Le rire selon Edouard Baer n’a plus grand chose à voir avec la comédie ; c’est une posture métaphysique, et c’est cela, je crois, qui me met mal à l’aise. 

Quand elle était très jeune, ma fille se forçait, quand elle buvait de l’eau, à avaler de travers pour éclater de rire — elle confondait, physiologiquement, le rire et la fausse-route, le mouvement réflexe qu’elle faisait pour évacuer l’eau qui tombait dans ses poumons et la sensation diffuse que le monde était une vaste comédie. 

Le métier de comique est une exploitation industrielle de cet état-limite, une plongée consciente dans les eaux troubles de la gorge — des gargarismes pris pour des vocalises. 

Je ne pense pas que le rire soit le propre de l’homme autrement que par accident — une anomalie évolutive née de la torsion du larynx imposée par la station debout. 

Ma fille au fond aurait pu s’étouffer pour le seul plaisir de nous voir réagir positivement à ses toussotements mignons.

Le public d’un humoriste participe de la même façon à son asphyxie volontaire. 

C’est du malaise de la situation dont on rit, en dernier lieu, toujours — qu’elle concerne l’individu ou l’espèce.
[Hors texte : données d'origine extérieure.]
/-- The number in n bits of the code, from the bit `start` on, and one bit of it (R119). -/
def codeBits (byte : Nat → Byte) (start n : Nat) : Nat :=
  ((List.range n).map fun i => if (byte ((start + i) / 8)).getLsbD ((start + i) % 8) then 2 ^ i else 0).sum
def codeBit (byte : Nat → Byte) (at_ : Nat) : Bool := (byte (at_ / 8)).getLsbD (at_ % 8)
/-- The holes of a slot table entry, each with its lowest bit and its width, 0 of one that is absent (R118). -/
def holesOf (e : BitVec 64) : (Nat × Nat) × (Nat × Nat) :=
  let width (code : Nat) : Nat := [0, 8, 16, 32].getD code 0
  ((bitsN e 63 58, width (bitsN e 57 56)), (bitsN e 55 50, width (bitsN e 49 48)))
/-- The glyph at an offset of the code is a bundle: its header, the index of each present slot at its width and then the holes' values,
in slot order, hole 0 first; each present slot is the field of its entry with its holes so filled, the others are idle; g is the G
entry that the header names; `last` is its stroke-end flag and `after` the offset behind it (R116, R118 to R120). -/
def GlyphAt (byte : Nat → Byte) (header : BitVec 2048) (entry : Nat → Nat → Option (BitVec 64)) (off : Nat) (cw : Cword)
    (last : Bool) (after : Nat) : Prop :=
  let bit := codeBit byte
  let width (i : Nat) : Nat := bitsN header (8 * (0x1A + i) + 7) (8 * (0x1A + i))
  let here (i : Nat) : Bool := bit (8 * off + 1 + i)
  let before (f : Nat → Nat) (i : Nat) : Nat := (((List.range i).filter here).map f).sum
  ∃ (e : Nat → BitVec 64) (g : BitVec 64),
    let fills (i : Nat) : Nat := (holesOf (e i)).1.2 + (holesOf (e i)).2.2
    let stream := 8 * off + 16
    entry 9 (codeBits byte (8 * off + 10) 6) = some g ∧ cw.g = g.extractLsb' 0 16 ∧ cw.glyph = BitVec.ofNat 32 off ∧
    last = bit (8 * off) ∧ after = off + 2 + (before width 9 + before fills 9 + 7) / 8 ∧
    ∀ i : Fin 9, (here i.val = false → cw.slots[i] = 0) ∧ (here i.val = true →
      entry i.val (codeBits byte (stream + before width i.val) (width i.val)) = some (e i.val) ∧
      ∀ k, k < 48 → cw.slots[i].getLsbD k =
        let (p0, n0) := (holesOf (e i.val)).1
        let (p1, n1) := (holesOf (e i.val)).2
        let values := stream + before width 9 + before fills i.val
        if p0 ≤ k ∧ k < p0 + n0 then bit (values + (k - p0)) else if p1 ≤ k ∧ k < p1 + n1 then bit (values + n0 + (k - p1))
        else (e i.val).getLsbD k)

/-- The operations of a warp's decoded stroke. -/
def strokeOps (x : Warp) : List Instr := (x.stroke.flatMap (·.ops)).map (·.2)
/-- The block raises its line of the cluster's sync line: each of its warps stands at CSYNC or is done, and one stands there (R40). -/
def RaisesLine (k : Core) (b : Block) : Prop :=
  b.group ≠ none ∧ (∀ y ∈ k.blockWarps b.bid, y.2.csync ≠ none ∨ y.2.state = .exited ∨ y.2.state = .retired) ∧
    ∃ y ∈ k.blockWarps b.bid, y.2.csync ≠ none
/-- A warp at its boundary meets what R395 asks of it but for its head wait and the occupancy of F and M: its stroke is decoded, its
boundary drained, nothing holds it or its block (R163, R224, R440, R451, R464), its asynchronous operations fit its counters (R28), no
bank that a copy locks stands in the way of an MADV and no TBLD in that of a TSWAP (R72, R247), nothing that a fence of an earlier
stroke orders before an MADV is outstanding (R171), and CSYNC does not hold the core (R40). -/
def AtRest (k : Core) (x : Warp) (b : Block) : Prop :=
  x.state = .boundary ∧ x.decoded = true ∧ x.pending = [] ∧ x.shrink = none ∧ x.records = [] ∧ x.held = [] ∧ x.withheld = 0 ∧
  x.fetchFault = none ∧ x.csync = none ∧ b.halted = false ∧ b.restoring = false ∧ b.microWait = none ∧ b.moveTo = none ∧
  (x.traps = [] ∨ (x.trapTaken = true ∧ ∀ t ∈ x.traps, t.kind = 1)) ∧
  (∀ cls, x.count cls + ((strokeOps x).filter fun i => asyncClass i == some cls).length ≤ 63) ∧
  (∀ f, .madv f ∈ strokeOps x → (∀ o ∈ k.ops, ∀ u, o.kind = .copy u → u.begun = true → u.locks = []) ∧
    ∀ f ∈ x.fences, f.after.getLsbD 2 = false) ∧
  (∀ f, .tswap f ∈ strokeOps x → ∀ o ∈ k.ops, ∀ bank r data, o.kind ≠ .tbld bank r data) ∧
  ∀ y ∈ k.blocks, ¬RaisesLine k y
/-- F and M are free at each use that the stroke makes of them (R132, R270; of M at any use, log 21). -/
def Unoccupied (k : Core) (x : Warp) : Prop :=
  let loops : Prop := ∃ o ∈ k.ops, ∃ u, o.kind = .tile u ∧ u.kind = .mloop
  let held := (k.ops.filter fun o => match o.kind with | .tile _ => true | _ => false).length
  let adds := ((strokeOps x).filter fun i => match i with | .mloop _ | .mzero _ | .mcvt _ => true | _ => false).length
  (∀ n cw i, x.stroke[n]? = some cw → (Slot.f, i) ∈ cw.ops → k.fBusy ≤ n) ∧
  (∀ f, .mswap f ∈ strokeOps x → ¬loops ∧ ∀ o ∈ k.ops, ∀ r a n bad, o.kind ≠ .ldst r a n bad) ∧
  (∀ f, .madv f ∈ strokeOps x → ¬loops) ∧ (held + adds ≤ 4)
/-- The head wait of a warp's stroke is satisfied: WAIT's four counters stand at or below its allowances, none of WAITT's enabled
tokens is pending, the barrier's phase count differs from BARW's scalar (R30, R35, R37, R167). -/
def HeadOver (k : Core) (x : Warp) (b : Block) : Prop :=
  (∀ f, x.headOp = some (.wait f) →
    x.loads ≤ f.load.toNat ∧ x.stores ≤ f.store.toNat ∧ x.copies ≤ f.copy.toNat ∧ x.tiles ≤ f.tile.toNat) ∧
  (∀ f, x.headOp = some (.waitt f) →
    ∀ i t, (i, t) ∈ [(0, f.t0), (1, f.t1), (2, f.t2), (3, f.t3)] → f.enable.getLsbD i = true → x.tokens.getLsbD t.toNat = false) ∧
  ∀ f, x.headOp = some (.barw f) →
    k.ab.num (b.ab.base + (x.sreg f.addr.toNat).toNat + f.off.toNat + 8) 4 ≠ (x.sreg f.phase.toNat).toNat % 2 ^ 32
/-- What a BARW at the head of a warp's stroke raises: a Pending Read Fault for a pending scalar, the phase's first (log 41), a
Buffer Range Fault, a Barrier Fault, in this order (R167). -/
def barwRaises (x : Warp) (b : Block) : Option (Nat × Word) :=
  match x.headOp with
  | some (.barw f) =>
    let a := (x.sreg f.addr.toNat).toNat + f.off.toNat
    firstFault [(!x.tokens.getLsbD f.phase.toNat, 0x0600, at_ f.phase.toNat), (!x.tokens.getLsbD f.addr.toNat, 0x0600, at_ f.addr.toNat),
      (decide (a + 16 ≤ b.ab.size), 0x0A00, at_ a), (a % 16 == 0, 0x0E00, at_ a)]
  | _ => none

end Sys2Proof.Claims

open Sys2Proof Sys2Proof.Machine Sys2Proof.Claims

/-- Words that the spec writes out, one of each slot family, decode to the operations they stand for: RDCNT, GUST, FENCE,
FREEZE and SYSWR of K; CMP and LI of S; FADD, IADD_IMM, PCVT4 and KRD of VA; EXP2 and SMAX_M of F; LDST, MCFG_FWD and MADV
of M; LD of L; LAUNCH of X; and HBIND of H laid out by R112. -/
def Obligations.SpecExampleWordsDecode : Prop :=
  decode .k 0x1D0100000002 = .ok (.rdcnt { variant := 0, d := 4, a := 0, b := 0, rsv := 0, imm := 2 }) ∧
  decode .k 0x1B0248000000 = .ok (.gust { variant := 0, d := 9, a := 8, b := 0, rsv := 0, imm := 0 }) ∧
  decode .k 0x150000000822 = .ok (.fence { variant := 0, d := 0, a := 0, b := 0, rsv := 0, imm := 0x0822 }) ∧
  decode .k 0x330000000003 = .ok (.freezeSave { variant := 0, d := 0, a := 0, b := 0, rsv := 0, imm := 3 }) ∧
  decode .k 0x310005000041 = .ok (.syswr { variant := 0, d := 0, a := 5, b := 0, rsv := 0, imm := 0x41 }) ∧
  decode .s 0x0FB02081800A = .ok (.cmp { variant := 0xB, pred := 0, d := 0x41, a := 3, b := 0, c := 10 }) ∧
  decode .s 0x280A492AAAB0 = .ok (.li { variant := 0, d := 10, imm := 0x492AAAB0 }) ∧
  decode .va 0x330004008108 = .ok (.ffma .va { variant := 0, pred := 0, d := 8, a := 1, b := 2, c := 8 }) ∧
  decode .va 0x11110506FFFD = .ok (.iaddImm .va { variant := 1, pred := 2, d := 5, a := 6, imm := 0xFFFD }) ∧
  decode .va 0x529028100D80 =
    .ok (.pcvt4 .va { sat := 1, fin := 0, blk := 1, pred := 0, d := 40, a := 8, sc := 3, tgt := 0x0C, src := 0 }) ∧
  decode .va 0x63200A000001 = .ok (.krd .va { variant := 2, pred := 0, d := 0x14, a := 0, b := 0, c := 1 }) ∧
  decode .f 0x010005060000 = .ok (.exp2 { variant := 0, pred := 0, d := 5, a := 3, b := 0, rsv := 0, n := 0 }) ∧
  decode .f 0x191014204800 = .ok (.smaxM { variant := 1, pred := 0, d := 20, a := 16, b := 18, rsv := 0, n := 0 }) ∧
  decode .m 0x010200004000 = .ok (.ldst { variant := 0, ra := 1, sa := 0, sb := 0, rsv := 0, imm := 0x4000 }) ∧
  decode .m 0x03104A2C0000 = .ok (.mcfgFwd { variant := 1, ra := 0, rb := 1, sa := 10, sb := 11, imm := 0 }) ∧
  decode .m 0x05000C000040 = .ok (.madv { variant := 0, ra := 0, rb := 0, sa := 12, sb := 0, imm := 0x40 }) ∧
  decode .l 0x01200C082810 = .ok (.ld { variant := 2, pred := 0, d := 12, a := 4, base := 5, imm := 16 }) ∧
  decode .x 0x0B000E300000 =
    .ok (.launch { variant := 0, pred := 0, tok := 7, sa := 6, sb := 0, sc := 0, ra := 0, rsv := 0 }) ∧
  decode .h 0x040000644000 = .ok (.hbind { variant := 0, pred := 0, s := 0, hd := 3, ha := 2, hb := 2, imm := 0 })

/-- Decoding an encoded well-formed operation gives it back, for every slot operation and every value of its fields. -/
def Obligations.DecodeOfEncodeIsTheOperation : Prop :=
  ∀ (i : Instr) (sl : Slot) (w : Field), i.wellFormed = true → encode i = some (sl, w) → decode sl w = .ok i

/-- A field that decodes is the encoding of what it decodes to, bit for bit, and that operation is well formed: no two
fields of a slot decode to one operation. A field is refused as undefined exactly when the map of R144 to R153 defines no row
of its slot for its opcode; SHAPE stands in VA only. -/
def Obligations.DecodeIsExactlyTheMap : Prop :=
  (∀ (i : Instr) (sl : Slot) (w : Field), decode sl w = .ok i → encode i = some (sl, w) ∧ i.wellFormed = true) ∧
  ∀ (sl : Slot) (w : Field), decode sl w = .error .undefinedOpcode ↔ (opcodeOf w).toNat ∉ definedOpcodes sl

/-- The inverted "true" predicate select is reserved: no field of a slot that carries a predicate decodes with it (every
slot but K and M, and LI of S). -/
def Obligations.InvertedTruePredicateIsRefused : Prop :=
  ∀ (i : Instr) (sl : Slot) (w : Field), decode sl w = .ok i → sl ≠ .k → sl ≠ .m → ¬(sl = .s ∧ opcodeOf w = 0x28) →
    w.extractLsb' 31 5 ≠ 0x10

/-- A step with a bundle in issue runs the next filled slot of it: the slots before it are idle, its field decodes to i, and
the step is exec of i at the state whose bundle has moved past that slot. With no filled slot left the bundle ends and a core
bundle passes. With no bundle in issue a step runs the agenda's first event; with an empty agenda and no event that changes
the package, the core furthest behind comes to its holder's next bundle. A package that its boot keeps in reset does nothing. That one bundle of the
package issues at a time, which event and which core come next, and the idle step of a package kept in reset are the model's own
schedule (log 8, DESIGN CHOICE); the spec fixes what each core's bundles do (R24, R25). -/
def Obligations.StepRunsTheDecodedOperation : Prop :=
  (∀ s : State, s.keptReset = true → step s = .next s) ∧
  (∀ (s : State) (ix : Issue) (n : Fin 9) (sl : Slot) (i : Instr), s.keptReset = false → s.issue = some ix → ix.slot ≤ n.val →
    (∀ m : Fin 9, ix.slot ≤ m.val → m.val < n.val → opcodeOf ix.word.slots[m] = 0) → opcodeOf ix.word.slots[n] ≠ 0 →
    Slot.ofNum n.val = some sl → decode sl ix.word.slots[n] = .ok i →
    step s = exec i { s with issue := some { ix with slot := n.val + 1 } }) ∧
  (∀ (s : State) (ix : Issue), s.keptReset = false → s.issue = some ix →
    (∀ m : Fin 9, ix.slot ≤ m.val → opcodeOf ix.word.slots[m] = 0) →
    step s = .next ((s.commit ix).coreBundle ix.core s.cores[ix.core].standings)) ∧
  (∀ (s : State) (i : Instr) (rest : List Instr), s.keptReset = false → s.issue = none → s.agenda = i :: rest →
    step s = exec i { s with agenda := rest }) ∧
  (∀ (s : State) (c : CoreId) (w : WarpId), s.keptReset = false → s.issue = none → s.agenda = [] → s.firstEvent s.events = none →
    s.nextCore = some c → s.cores[c].holder = some w → step s = .next (s.beginBundle c w))

/-- The sums, products and logic of R184 complete: with a bundle in issue, each makes exactly one exposed write of latency 1
to `sD`, of a + b, a - b, a * b and the high half of a * b (signed, or unsigned with `.u`) on whole numbers reduced modulo
2^64, or of the bitwise AND, OR, XOR and AND NOT; it lands only where the slot's condition holds. -/
def Obligations.ScalarSumsProductsAndLogic : Prop :=
  ∀ (s : State) (c : Ctx) (f : R3), s.ctx? = some c →
    let a := c.w.sreg f.a.toNat
    let b := secondSource c f
    exec (.sAdd f) s = .next (c.give (scalarOut c f (BitVec.ofNat 64 (a.toNat + b.toNat)))) ∧
    exec (.sSub f) s = .next (c.give (scalarOut c f (BitVec.ofInt 64 ((a.toNat : Int) - b.toNat)))) ∧
    exec (.sMul f) s = .next (c.give (scalarOut c f (BitVec.ofNat 64 (a.toNat * b.toNat)))) ∧
    exec (.mulh f) s = .next (c.give (scalarOut c f
      (if f.variant.getLsbD 1 then BitVec.ofNat 64 (a.toNat * b.toNat / 2 ^ 64)
       else BitVec.ofInt 64 (a.toInt * b.toInt / 2 ^ 64)))) ∧
    exec (.sAnd f) s = .next (c.give (scalarOut c f (a &&& b))) ∧
    exec (.sOr f) s = .next (c.give (scalarOut c f (a ||| b))) ∧
    exec (.sXor f) s = .next (c.give (scalarOut c f (a ^^^ b))) ∧
    exec (.andn f) s = .next (c.give (scalarOut c f (a &&& ~~~b)))

/-- The two-source operations of R184, opcodes 0x01 to 0x0E in the order of R145, `.u` for MULH, MIN and MAX alone, complete with one
exposed write to `sD` (of latency 1, as every S result): a + b, a - b, the low half of a * b and its high half (signed, or unsigned
with `.u`), AND, OR, XOR and AND NOT; with n = b[5:0], a * 2^n modulo 2^64; a / 2^n, unsigned; the signed a divided by 2^n and
rounded down; bit i of the rotation is bit (i + 64 - n) mod 64 of a; and the lesser or greater of a and b, signed unless `.u`. -/
def Obligations.ScalarShiftsAndExtremes : Prop :=
  ∀ (s : State) (c : Ctx) (f : R3), s.ctx? = some c →
    let a := c.w.sreg f.a.toNat
    let b := secondSource c f
    let n := b.toNat % 64
    let less (x y : Word) : Prop := if f.variant.getLsbD 1 then x.toNat < y.toNat else x.toInt < y.toInt
    (∀ (i : Instr) (k : Nat) (w : Field), decode .s w = .ok i →
      ((i, k) ∈ [(Instr.sAdd f, 0x01), (.sSub f, 0x02), (.sMul f, 0x03), (.sAnd f, 0x05), (.sOr f, 0x06), (.sXor f, 0x07),
        (.andn f, 0x08), (.sShl f, 0x09), (.sShr f, 0x0A), (.sSar f, 0x0B), (.rotl f, 0x0C)] →
        (opcodeOf w).toNat = k ∧ f.variant.getLsbD 1 = false) ∧
      ((i, k) ∈ [(Instr.mulh f, 0x04), (.sMin f, 0x0D), (.sMax f, 0x0E)] → (opcodeOf w).toNat = k)) ∧
    exec (.sAdd f) s = .next (c.give (scalarOut c f (a + b))) ∧
    exec (.sSub f) s = .next (c.give (scalarOut c f (a - b))) ∧
    exec (.sMul f) s = .next (c.give (scalarOut c f (BitVec.ofNat 64 (a.toNat * b.toNat)))) ∧
    exec (.mulh f) s = .next (c.give (scalarOut c f
      (if f.variant.getLsbD 1 then BitVec.ofNat 64 (a.toNat * b.toNat / 2 ^ 64)
       else BitVec.ofInt 64 (a.toInt * b.toInt / 2 ^ 64)))) ∧
    exec (.sAnd f) s = .next (c.give (scalarOut c f (a &&& b))) ∧
    exec (.sOr f) s = .next (c.give (scalarOut c f (a ||| b))) ∧
    exec (.sXor f) s = .next (c.give (scalarOut c f (a ^^^ b))) ∧
    exec (.andn f) s = .next (c.give (scalarOut c f (a &&& ~~~b))) ∧
    exec (.sShl f) s = .next (c.give (scalarOut c f (BitVec.ofNat 64 (a.toNat * 2 ^ n)))) ∧
    exec (.sShr f) s = .next (c.give (scalarOut c f (BitVec.ofNat 64 (a.toNat / 2 ^ n)))) ∧
    exec (.sSar f) s = .next (c.give (scalarOut c f (BitVec.ofInt 64 (a.toInt / 2 ^ n)))) ∧
    (∃ r : Word, exec (.rotl f) s = .next (c.give (scalarOut c f r)) ∧
      ∀ i, i < 64 → r.getLsbD i = a.getLsbD ((i + 64 - n) % 64)) ∧
    (∃ r : Word, exec (.sMin f) s = .next (c.give (scalarOut c f r)) ∧ (r = a ∨ r = b) ∧ ¬less a r ∧ ¬less b r) ∧
    (∃ r : Word, exec (.sMax f) s = .next (c.give (scalarOut c f r)) ∧ (r = a ∨ r = b) ∧ ¬less r a ∧ ¬less r b)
Ce qui m’empêche précisément de rire, au fond, devant Edouard Baer, c’est la façon dont il prétend civiliser le rire. L’installer au rang de fonction physiologique normale, de langage élégant.  Edouard Baer est le maître actuel de cette cérémonie plusieurs fois millénaire qui vise à faire sortir le rire du monstrueux pour le ranger parmi les arts — en faire une sorte d’habillage ordinaire de la mélancolie humaine plutôt qu’un répugnant, qu’un hilarant scandale. 

C’est le moraliste, en moi, qui ne trouve pas ça drôle.